Welcome to our dedicated page for Mesa Air Group SEC filings (Ticker: MESA), a comprehensive resource for investors and traders seeking official regulatory documents including 10-K annual reports, 10-Q quarterly earnings, 8-K material events, and insider trading forms.
Mesa Air Group, Inc. filings document the completed transition in which the Mesa legal entity became Republic Airways Holdings Inc. and the business conducted by legacy Republic became the primary business of the company. Material-event reports describe merger closing matters, amended financial-statement exhibits, operating results, Regulation FD disclosures and the registered common stock now trading under the RJET symbol on Nasdaq.
The filing record also covers capital-structure items, including an unregistered common-stock issuance, escrow share releases, debt forgiveness and share cancellation tied to legacy Mesa obligations. Proxy materials address annual meeting voting, director elections, executive compensation, auditor ratification and board governance, while later 8-Ks record executive succession and other governance matters.
Mesa Air Group (MESA) – Form 4 insider filing: Chief Executive Officer Jonathan G. Ornstein reported the vesting and conversion of 88,138 restricted shares on 18-Jun-2025 (transaction code M). The shares were issued at $0 cost under the company’s 2018 Equity Incentive Plan, increasing his directly held common-stock position to 1,010,014 shares. In addition, he still holds 387,753 unvested/derivative shares linked to various restricted-stock awards.
The original grant, made 18-Jun-2024, totals 264,412 shares and vests in three equal tranches. Following the 2025 vest, two further tranches of 88,137 shares are scheduled for 18-Jun-2026 and 18-Jun-2027. The filing notes that vesting may accelerate upon a change-of-control event, including the company’s pending merger with Republic Airways Holding Inc.
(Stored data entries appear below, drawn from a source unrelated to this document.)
-- ==== Sys2Proof/Machine/Core.lean ====
section
/-! DEFINITION. The machine as the host's interface reads it. -/

def Sys2Proof.core : Host.Core :=
  { State := Sys2Proof.Machine.State, Fault := Sys2Proof.Machine.Fault, Refusal := Sys2Proof.Machine.Refusal,
    step := Sys2Proof.Machine.step, reset := Sys2Proof.Machine.State.reset }
end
No open-market purchase occurred; therefore, immediate cash outflow for the executive is zero, while share count dilution is modest relative to Mesa’s public float. The report signals continued equity-based compensation and aligns the CEO’s financial incentives with shareholder value, but also highlights potential accelerated dilution and compensation expense if the merger closes before the normal vesting dates.
Form 4 filing overview: Mesa Air Group (ticker MESA) reports that President & Chief Financial Officer Michael Lotz acquired 69,064 common shares on 18 June 2025. The transaction is coded “M,” indicating the conversion of a derivative security—specifically the first tranche of a restricted-stock award granted on 18 June 2024 under the company’s 2018 Equity Incentive Plan.
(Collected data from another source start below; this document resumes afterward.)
/-- R124, R125, R126: an UPDATE that completes a unit runs exactly one Mix, on LE32 of the first four bytes; the other bytes
start the next unit. -/
def Obligations.UpdateMixesOnce : Prop :=
  ∀ (s : State) (nbm1 : BitVec 2) (b0 b1 b2 b3 : Byte) (rest : List Byte), s.Ready →
    s.pendingBytes ++ argBytes nbm1 s.arg = b0 :: b1 :: b2 :: b3 :: rest →
    ∃ m t, mix rfsP0 (le32 b0 b1 b2 b3) { acc := s.acc, csum := s.csum, table := s.table } = some m ∧
      exec (.update nbm1) s = .next t ∧
      t = { s with
        table := m.table, acc := m.acc, csum := m.csum
        p0 := t.p0, p1 := t.p1, p2 := t.p2, pcount := t.pcount
        len := s.len + BitVec.ofNat 64 (nbm1.toNat + 1) } ∧
      t.pendingBytes = rest ∧ t.pcount.toNat + 4 = s.pcount.toNat + nbm1.toNat + 1

/-- R124, R130, R201, R207: UPDATE and FINAL report NO_CONTEXT before NO_TABLE, and a faulting one changes nothing but the
error state. -/
def Obligations.UpdateAndFinalChecks : Prop :=
  ∀ (i : Instr) (s : State), (∃ nbm1, i = .update nbm1) ∨ i = .final → s.err = false →
    (s.ctx = false → exec i s = .next { s with err := true, errcode := .noContext, errcmd := encode i }) ∧
    (s.ctx = true → s.tvalid = false →
      exec i s = .next { s with err := true, errcode := .noTable, errcmd := encode i })

/-- R84: UPDATE takes the low n = NBM1 + 1 bytes of ARG, low byte first; the bytes above the n-th are ignored; INIT and FINAL
do not read ARG. -/
def Obligations.CommandsReadTheirBytesOfArg : Prop :=
  (∀ (nbm1 : BitVec 2) (v : Word32),
    argBytes nbm1 v = (List.range (nbm1.toNat + 1)).map fun j => v.extractLsb' (8 * j) 8) ∧
  (∀ (nbm1 : BitVec 2) (v : Word32) (s t : State), exec (.update nbm1) s = .next t →
    v.toNat % 2 ^ (8 * (nbm1.toNat + 1)) = s.arg.toNat % 2 ^ (8 * (nbm1.toNat + 1)) →
    exec (.update nbm1) { s with arg := v } = .next { t with arg := v }) ∧
  ∀ (i : Instr) (v : Word32) (s t : State), i = .init ∨ i = .final → exec i s = .next t →
    exec i { s with arg := v } = .next { t with arg := v }

/-- R30, R127: each byte an UPDATE takes adds 1 to LEN modulo 2^64, and L bytes after INIT leave LEN = L mod 2^64. -/
def Obligations.LenCountsBytes : Prop :=
  (∀ (p : Config.Profile) (bs : List Byte) (s t : State), feed p bs s = some t →
    t.len = s.len + BitVec.ofNat 64 bs.length) ∧
  ∀ (gs : List (BitVec 2 × Word32)) (s t u : State), s.err = false → s.tvalid = true → s.table.full →
    exec .init s = .next t → runAccesses (groupAccesses gs) t = .next u →
    u.len.toNat = (groupBytes gs).length % 2 ^ 64

/-- R129: the bytes after INIT call Mix on the whole units in order, and leave L mod 4 of them pending. For every choice of
the open functions. -/
def Obligations.UnitSequence : Prop :=
  ∀ (p : Config.Profile) (bs : List Byte) (s t : State), s.pcount = 0 → feed p bs s = some t →
    mixUnits p (wholeUnits p bs) s.mixState = some t.mixState ∧ t.pendingBytes = tailBytes bs ∧
    t.pcount.toNat = bs.length % 4 ∧ (wholeUnits p bs).length = bs.length / 4

/-- R128: every grouping of the same bytes into ARG writes and UPDATE commands completes and leaves the same state, ARG apart;
FINAL then gives the same digest; and reads of STATUS and writes of ARG leave everything else as it was. -/
def Obligations.StreamingEquivalence : Prop :=
  (∀ (s : State) (gs gs' : List (BitVec 2 × Word32)), s.Ready → groupBytes gs = groupBytes gs' →
    ∃ t t' u u', runAccesses (groupAccesses gs) s = .next t ∧ runAccesses (groupAccesses gs') s = .next t' ∧
      t' = { t with arg := t'.arg } ∧ exec .final t = .next u ∧ exec .final t' = .next u' ∧
      u' = { u with arg := u'.arg }) ∧
  ∀ (as : List Access) (s : State), (∀ a ∈ as, a = readOf .status ∨ ∃ v, a = writeArg v) →
    ∃ v rs, runAccesses as s = .next { s with arg := v, replies := s.replies ++ rs }

/-! ### FINAL and the whole hash -/

/-- R130, R132, R133: FINAL mixes the padding unit, lo32(LEN) and hi32(LEN), and publishes A. -/
def Obligations.FinalPublishesDigest : Prop :=
  (∀ w : Word32, decode w = .ok .final ↔ w = 0x00000004) ∧
  ∀ s : State, s.Ready →
    ∃ m, mixUnits rfsP0 [padP0 s.pendingBytes, s.len.extractLsb' 0 32, s.len.extractLsb' 32 32]
        { acc := s.acc, csum := s.csum, table := s.table } = some m ∧
      exec .final s = .next { s with
        table := m.table, acc := m.acc, csum := m.csum
        digest := m.acc, ctx := false, dvalid := true, pcount := 0, finalDone := true }

/-- R131: the padding unit of 0 to 3 pending bytes; and two padding units are equal only for the same bytes. -/
def Obligations.PadUnit : Prop :=
  padP0 [] = 0x00000080 ∧
  (∀ b0 : Byte, padP0 [b0] = 0x00008000 ||| b0.setWidth 32) ∧
  (∀ b0 b1 : Byte, padP0 [b0, b1] = 0x00800000 ||| b1.setWidth 32 <<< 8 ||| b0.setWidth 32) ∧
  (∀ b0 b1 b2 : Byte,
    padP0 [b0, b1, b2] = 0x80000000 ||| b2.setWidth 32 <<< 16 ||| b1.setWidth 32 <<< 8 ||| b0.setWidth 32) ∧
  ∀ bs cs : List Byte, bs.length ≤ 3 → cs.length ≤ 3 → padP0 bs = padP0 cs → bs = cs

/-- R134: after FINAL, UPDATE and FINAL fault with NO_CONTEXT until INIT, and A, CSUM, LEN, P0 to P2 and T keep the bits FINAL
left. -/
def Obligations.ContextClosedAfterFinal : Prop :=
  ∀ s t : State, s.Ready → exec .final s = .next t →
    t.ctx = false ∧ t.err = false ∧
    (∀ nbm1, exec (.update nbm1) t =
      .next { t with err := true, errcode := .noContext, errcmd := encode (.update nbm1) }) ∧
    exec .final t = .next { t with err := true, errcode := .noContext, errcmd := 0x00000004 }

/-- R135: INIT, any grouping of a message into UPDATEs, then FINAL computes the hash of the message on the table: the digest,
and the table left behind. -/
def Obligations.HashOfAnyGrouping : Prop :=
  ∀ (s : State) (gs : List (BitVec 2 × Word32)), s.err = false → s.tvalid = true → s.table.full →
    ∃ t x, hashOn rfsP0 s.table (groupBytes gs) = some x ∧
      runAccesses ([issue .init] ++ groupAccesses gs ++ [issue .final]) s = .next t ∧
      t.digest = x.acc ∧ t.table = x.table ∧ t.err = false ∧ t.ctx = false ∧ t.dvalid = true ∧
      (hashUnits rfsP0 (groupBytes gs)).length = (groupBytes gs).length / 4 + 3

/-- R192, R194: HASH.EXT of any message on an initialized table replies the eight words of the digest on that table and leaves
T1; SHASH.EXT does the same whatever its seed and TSEED, and on the table RBINIT makes of a seed its digest is that of SHASH;
with TVALID = 0 both fault with NO_TABLE before the digest is read. -/
def Obligations.HashExtOnTheTable : Prop :=
  ∀ (s : State) (m : List Byte), s.err = false →
    (s.tvalid = true → s.table.full →
      ∃ t x, hashOn rfsP0 s.table m = some x ∧ runAccesses (hashExtAccesses m) s = .next t ∧
        t.replies = s.replies ++ (List.range 8).map (fun k => x.acc.extractLsb' (32 * k) 32) ∧
        t.digest = x.acc ∧ t.table = x.table ∧ t.tseed = s.tseed ∧ t.tvalid = true ∧ t.err = false ∧
        (∀ seed, runAccesses (shashExtAccesses m seed) s = .next t) ∧
        ∀ seed, s.table = Memory.fill (genP0 seed) → seededDigest rfsP0 seed m = some t.digest) ∧
    (s.tvalid = false →
      ∃ t, runAccesses ([issue .init] ++ updAccesses m ++ [issue .final]) s = .next t ∧
        t.err = true ∧ t.errcode = .noTable ∧ t.digest = s.digest)

/-- R191, R193: SHASH m, s (HASH m for the seed 0) replies the digest of m on the table of the seed, whatever the engine did
before, as long as no hash is half done; where one is, RBINIT faults and no digest is made. -/
def Obligations.SeededHash : Prop :=
  (∀ m, hashAccesses m = shashAccesses m 0) ∧
  ∀ (s : State) (m : List Byte) (seed : Word32), s.err = false →
    (s.ctx = false ∨ s.len = 0 →
      ∃ t d, seededDigest rfsP0 seed m = some d ∧ runAccesses (shashAccesses m seed) s = .next t ∧
        t.digest = d ∧ t.replies = s.replies ++ (List.range 8).map (fun k => d.extractLsb' (32 * k) 32) ∧
        t.tvalid = true ∧ t.tseed = seed ∧ t.ctx = false ∧ t.dvalid = true ∧ t.err = false) ∧
    (s.ctx = true → s.len ≠ 0 →
      ∃ t, runAccesses ([writeArg seed, issue .rbinit, issue .init] ++ updAccesses m ++ [issue .final]) s = .next t ∧
        t = { s with err := true, errcode := .rbinitMidhash, errcmd := 0x00000001, arg := t.arg })

/-- R196: the fixture procedure run on the engine through HASH, round by round, ends with the digest that the procedure on the
hash function gives, and it always ends. -/
def Obligations.FixtureOnTheEngine : Prop :=
  ∀ (pattern : FixtureMessage) (s : State), s.err = false → s.ctx = false ∨ s.len = 0 →
    ∃ t d, fixture rfsP0 pattern = some d ∧ runFixture pattern s = .next t ∧ t.digest = d ∧
      t.replies.length = s.replies.length + 8 * 256 ∧ t.err = false ∧ t.dvalid = true ∧ t.tseed = 0

/-- R88: the `upd` expansion is one of the groupings, and it carries the message. -/
def Obligations.UpdCarriesTheMessage : Prop :=
  ∀ m : List Byte, ∃ gs, updAccesses m = groupAccesses gs ∧ groupBytes gs = m

/-! ### The round mixer -/

/-- R150, R151, R152, R158: Mix(u) on a full table is the CRC step and four dependent read-modify-write iterations, the last
index discarded. -/
def Obligations.MixIsFourIterations : Prop :=
  ∀ (u : Word32) (m : MixState), m.table.full →
    ∃ (c : Word32) (i0 i1 i2 i3 : Index) (e0 e1 e2 e3 : Word64) (a1 a2 a3 a4 : Word256) (t1 t2 t3 t4 : Memory),
      c = crc32w m.csum u ∧ i0 = c.extractLsb' 0 11 ∧
      m.table.read i0.toNat = some e0 ∧ a1 = gP0 aesenc m.acc e0 c ∧ t1 = m.table.write i0.toNat (fP0 e0 a1 c) ∧
      i1 = hP0 a1 c ∧ t1.read i1.toNat = some e1 ∧ a2 = gP0 aesenc a1 e1 c ∧ t2 = t1.write i1.toNat (fP0 e1 a2 c) ∧
      i2 = hP0 a2 c ∧ t2.read i2.toNat = some e2 ∧ a3 = gP0 aesenc a2 e2 c ∧ t3 = t2.write i2.toNat (fP0 e2 a3 c) ∧
      i3 = hP0 a3 c ∧ t3.read i3.toNat = some e3 ∧ a4 = gP0 aesenc a3 e3 c ∧ t4 = t3.write i3.toNat (fP0 e3 a4 c) ∧
      mix rfsP0 u m = some { acc := a4, csum := c, table := t4 }

/-- R64, R155: Mix writes no entry but those at the indices of its iterations, so at most RAMBOX_LOOPS of them. For every
choice of the open functions. -/
def Obligations.MixWritesVisitedEntriesOnly : Prop :=
  ∀ (p : Config.Profile) (u : Word32) (m m' : MixState), mix p u m = some m' →
    (∀ i : Nat,
      (∀ k < p.loops, ∀ w, walk p (p.crc m.csum u) k (mixStart p u m) = some w → w.idx.toNat ≠ i) →
      m'.table.read i = m.table.read i) ∧
    ((List.range 2048).filter fun i => m'.table.read i ≠ m.table.read i).length ≤ p.loops

/-- R42, R167: what a command makes of each entry of T. A command that faults or is ignored, and INIT, write none; RBINIT writes
GEN of the seed; UPDATE and FINAL leave an entry that no iteration of their Mix calls selects as it was, and leave in any other
the F value of the last iteration that selected it. And no step but a CMD write of RBINIT, UPDATE or FINAL, or a reset, changes
T. -/
def Obligations.TableContainment : Prop :=
  (∀ (i : Instr) (s t : State), exec i s = .next t →
    (t.err = true ∨ i = .init → t.table = s.table) ∧
    (t.err = false → i = .rbinit → ∀ k < 2048, t.table.read k = some (genP0 s.arg (BitVec.ofNat 11 k))) ∧
    (t.err = false → i = .rbinit → ∀ k, 2048 ≤ k → t.table.read k = none) ∧
    (t.err = false → i ≠ .rbinit → ∀ k : Nat,
      (∀ j n c w, n < 4 → iterationAt (unitsOf i s) s.mixState j n = some (c, w) → w.idx.toNat ≠ k) →
      t.table.read k = s.table.read k) ∧
    (t.err = false → i ≠ .rbinit → ∀ (k j n : Nat) (c : Word32) (w : Walk),
      n < 4 → iterationAt (unitsOf i s) s.mixState j n = some (c, w) → w.idx.toNat = k →
      (∀ j' n' c' w', n' < 4 → j < j' ∨ j = j' ∧ n < n' →
        iterationAt (unitsOf i s) s.mixState j' n' = some (c', w') → w'.idx.toNat ≠ k) →
      ∃ e, w.table.read k = some e ∧ t.table.read k = some (fP0 e (gP0 aesenc w.acc e c) c))) ∧
  ∀ s t : State, step s = .next t → t.table ≠ s.table →
    s.pending.head? = some .reset ∨
    ∃ (w : Word32) (rest : List Access) (i : Instr),
      s.pending = .write 0x0000 4 w :: rest ∧ decode w = .ok i ∧ i ≠ .init

/-- R160: the laws of the CRC step. -/
def Obligations.CrcLaws : Prop :=
  crc32w 0 0 = 0 ∧ (∀ c, crc32w c c = 0) ∧ (∀ c u, crc32w c u = crc32w (c ^^^ u) 0) ∧
  (∀ c u c' u', crc32w (c ^^^ c') (u ^^^ u') = crc32w c u ^^^ crc32w c' u') ∧
  ∀ c, Function.Bijective (crc32w c)

/-- R160: the CRC step is the update by the 4 bytes of the unit, least significant byte first. -/
def Obligations.CrcIsBytewise : Prop :=
  ∀ c u : Word32, crc32w c u = (bytesLE u).foldl crc32b c

/-- R162: SubBytes replaces every byte by its SBOX value; SBOX[a] is the affine map of the inverse of a in GF(2^8), with 0
mapped to 0; and the entries the spec checks it against. -/
def Obligations.SboxIsInverseThenAffine : Prop :=
  (∀ (s : Block), ∀ j < 16, byteLE (subBytes s) j = sbox (byteLE s j)) ∧
  (∀ a : Byte, ∃ b : Byte, (a = 0 ∧ b = 0 ∨ gfMul a b = 1) ∧ sbox a = sboxAffine b) ∧
  sbox 0x00 = 0x63 ∧ sbox 0x01 = 0x7C ∧ sbox 0x53 = 0xED ∧ sbox 0xFF = 0x16

/-- R163, R164, R165: ShiftRows row by row, MixColumns column by column, the key entering by exclusive or last; the column and
the round vector the spec gives. -/
def Obligations.AesRound : Prop :=
  (∀ (s : Block), ∀ r < 4, ∀ c < 4, byteLE (shiftRows s) (r + 4 * c) = byteLE s (r + 4 * ((c + r) % 4))) ∧
  (∀ (t : Block), ∀ c < 4,
    byteLE (mixColumns t) (4 * c) = xtime (byteLE t (4 * c)) ^^^ mul3 (byteLE t (4 * c + 1)) ^^^
      byteLE t (4 * c + 2) ^^^ byteLE t (4 * c + 3) ∧
    byteLE (mixColumns t) (4 * c + 1) = byteLE t (4 * c) ^^^ xtime (byteLE t (4 * c + 1)) ^^^
      mul3 (byteLE t (4 * c + 2)) ^^^ byteLE t (4 * c + 3) ∧
    byteLE (mixColumns t) (4 * c + 2) = byteLE t (4 * c) ^^^ byteLE t (4 * c + 1) ^^^
      xtime (byteLE t (4 * c + 2)) ^^^ mul3 (byteLE t (4 * c + 3)) ∧
    byteLE (mixColumns t) (4 * c + 3) = mul3 (byteLE t (4 * c)) ^^^ byteLE t (4 * c + 1) ^^^
      byteLE t (4 * c + 2) ^^^ xtime (byteLE t (4 * c + 3))) ∧
  (∀ a : Byte, xtime a = (a <<< 1) ^^^ (if a.getLsbD 7 then 0x1B else 0x00) ∧ mul3 a = xtime a ^^^ a) ∧
  (∀ a : Byte, xtime a = gfMul a 2 ∧ mul3 a = gfMul a 3) ∧
  (∀ s k : Block, ∀ j < 16,
    byteLE (aesenc s k) j = byteLE (mixColumns (shiftRows (subBytes s))) j ^^^ byteLE k j) ∧
  mixColumnByte 0xDB 0x13 0x53 0x45 0 = 0x8E ∧ mixColumnByte 0xDB 0x13 0x53 0x45 1 = 0x4D ∧
  mixColumnByte 0xDB 0x13 0x53 0x45 2 = 0xA1 ∧ mixColumnByte 0xDB 0x13 0x53 0x45 3 = 0xBC ∧
  aesenc 0x0848F8E92A8DC69A2BE2F4A0BEE33D19 0x05766C2A3939A323B12C548817FEFAA0 = 0x49506A0243EA5B6B2B359F68F27F9CA4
Resulting ownership: Following the conversion, Lotz now directly owns 578,134 common shares and continues to hold 303,784 restricted-stock units (RSUs) that remain un-converted.
Award structure & future vesting: • Total original RSU grant: 207,191 shares. • Tranche schedule: 69,063 shares vest on 18 June 2026 and 69,064 on 18 June 2027. • The plan allows accelerated vesting upon a change of control, including the pending merger with Republic Airways Holding Inc.
Investor takeaways:
- The acquisition adds roughly 13% to Lotz’s previously reported direct share count, marginally increasing insider ownership.
- Because the shares were delivered at a $0 exercise price, the transaction does not represent an open-market cash purchase; its signalling value is therefore limited.
- The change-of-control clause confirms that, if the Republic Airways deal closes before 2027, remaining tranches could vest sooner, potentially increasing insider liquidity.
Form 4 filing summary – Mesa Air Group, Inc. (MESA)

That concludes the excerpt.